* **TO DO**
Comb the records below for the string "hostMem" and copy each line where it turns up.

[Saved entries]
=== Begin Enclosure ===
theorem test_landing_bind_witness :
    landing.bindStatus 0 = 0 ∧ parted.bindStatus 0 = 0x0701 ∧
      after (.bind 0 1) landing (fun t => (t.part 0).bound && (t.part 0).landSize == slabB && (t.part 0).landStatus == 0) = true ∧
      after (.bind 0 1) parted (fun t => !(t.part 0).bound && (t.part 0).landStatus == 0x0701) = true ∧
      after (.unbind 0 2) landed (fun t => !(t.part 0).bound) = true := by decide +kernel

theorem test_landing_write_witness :
    landed.bar2Open = true ∧ (landed.part 0).filtered 7 = false ∧ (landed.part 0).landFree = slabB - 128 ∧ ¬ (0x80 % 16777216 = 0xFFF000) ∧
      (∀ k ∈ spanSlabs 0x80 2, (landed.slab? k).map (·.st) = some .resident) ∧
      after (.landingDataWrite 0x80 [5, 6] 7) landed (fun t => t.mem.dev == [(0x80, 5), (0x81, 6)]) = true ∧
      after (.landingDataWrite 0x1FFFFF [5] 7) landed (fun t => t.mem.dev == [] && (t.part 0).landDropped == 1) = true ∧
      after (.landingDataWrite 0x1FFF80 [5] 7) landed (fun t => t.mem.dev == [] && (t.part 0).landDropped == 1) = true ∧
      after (.landingDataWrite 0x1FFF7F [5] 7) landed (fun t => t.mem.dev == [(0x1FFF7F, 5)]) = true ∧
      after (.landingDataWrite 0x80 [5] 7) (landed.setPhase .warm) (fun t => t.link.landDiscard == 1) = true := by decide +kernel

theorem test_landing_tail_witness :
    after (.tailDoorbell 0 0x80 7) landed (fun t => (t.part 0).landTail == 0x80 && Memory.num t.mem.hostMem 0x20008 8 == 0x80) = true ∧
      after (.tailDoorbell 0 0x1FFF80 7) landed (fun t => (t.part 0).landTail == 0x1FFF80) = true ∧
      ((landed.modQueue 0 fun x => { x with cqHead := 1 }).queue 0).ringRoom = false ∧
      after (.tailDoorbell 0 0x80 7) (landed.modQueue 0 fun x => { x with cqHead := 1 }) (fun t => (t.queue 0).landPending && (t.queue 0).cqFull && (t.part 0).landTail == 0x80) = true ∧
      after (.partLandHeadWrite 0 0x80) (landed.modPart 0 fun p => { p with landTail := 0x80 }) (fun t => (t.part 0).landHead == 0x80) = true ∧
      after (.partLandHeadWrite 0 0x80) landed (fun t => (t.part 0).landHead == 0) = true := by decide +kernel

/-- A stream configuration with a host ring of one slab. -/
def hostRing : Bytes := patch (patch streamBytes 4 [2]) 30 (leBytes 2 1)

theorem test_stream_witness :
    epochDest (patch streamBytes 4 [1]) { no := 3, step := 4, recs := [[1, 2]] } = 1 ∧ epochDest hostRing {} = 2 ∧ ringBytes hostRing = slabB ∧
      after (.epochEnd 0) exporting (fun t => (t.part 0).stream.epoch == none && (t.part 0).stream.last == 3 && t.out.length == 2) = true ∧
      exporting.link.losing = false ∧ after (.ringFullTimeout 0) (exporting.modStream 0 fun st => { st with cfg := hostRing }) (fun t => (t.part 0).stream.epoch == none && (t.part 0).stream.destLost && t.err.lastCode == 0x0212) = true ∧
      after (.digestTimeout 0) (exporting.modStream 0 fun st => { st with cfg := patch st.cfg 5 [2], epoch := some { no := 3, step := 4, recs := [[1]], compare := true } })
        (fun t => (t.part 0).stream.missing == 2 && (t.part 0).stream.timeout) = true ∧
      after (.partStreamTailWrite 0 8) (parted.modStream 0 fun st => { st with cfg := hostRing, head := 8 }) (fun t => (t.part 0).stream.tail == 8) = true ∧
      after (.partStreamTailWrite 0 12) (parted.modStream 0 fun st => { st with cfg := hostRing, head := 8 }) (fun t => (t.part 0).stream.tail == 0) = true ∧
      after (.partStreamTailWrite 0 6) (parted.modStream 0 fun st => { st with cfg := hostRing, head := 8 }) (fun t => (t.part 0).stream.tail == 0) = true ∧
      after (.resume 0 9) (parted.modStream 0 fun st => { st with held := true, diverged := true, timeout := true })
        (fun t => !(t.part 0).stream.held && !(t.part 0).stream.diverged && (t.part 0).stream.timeout) = true := by decide +kernel

/-- Partition 0's host-loss epoch is retained, 4,096 bytes of host memory at 0x8000 are named for it. -/
def retained : State :=
  runs.setHle { runs.hle with retained := [(0, 3, [[1, 2], [3]], [])], addrLo := 0x8000, size := 1 }

theorem test_readout_witness :
    retained.hle? 0 = some (0, 3, [[1, 2], [3]], []) ∧ retained.hlePages 0 = 1 ∧
      after (.readout 16 0) retained (fun t => t.mem.hostMem == [(0x8000, 1), (0x8001, 2), (0x8002, 3)] && t.hle? 0 == none && t.hle.status == 0) = true ∧
      after (.readout 17 0) retained (fun t => t.hle.status == 0x0715 && t.hle.part == 1) = true ∧
      after (.readout 16 0) (retained.setHle { retained.hle with size := 0 }) (fun t => t.hle.status == 0x0715) = true ∧
      after (.readout 16 1) retained (fun t => t.hle.status == 0x0390 && (t.hle? 0).isSome) = true ∧
      after (.readout 16 2) retained (fun t => t.hle.status == 0x0391) = true ∧
      after (.discard 32) retained (fun t => t.hle? 0 == none) = true := by decide +kernel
=== End Enclosure ===
* **TASK ANSWER**
    after (.tailDoorbell 0 0x80 7) landed (fun t => (t.part 0).landTail == 0x80 && Memory.num t.mem.hostMem 0x20008 8 == 0x80) = true ∧
      after (.readout 16 0) retained (fun t => t.mem.hostMem == [(0x8000, 1), (0x8001, 2), (0x8002, 3)] && t.hle? 0 == none && t.hle.status == 0) = true ∧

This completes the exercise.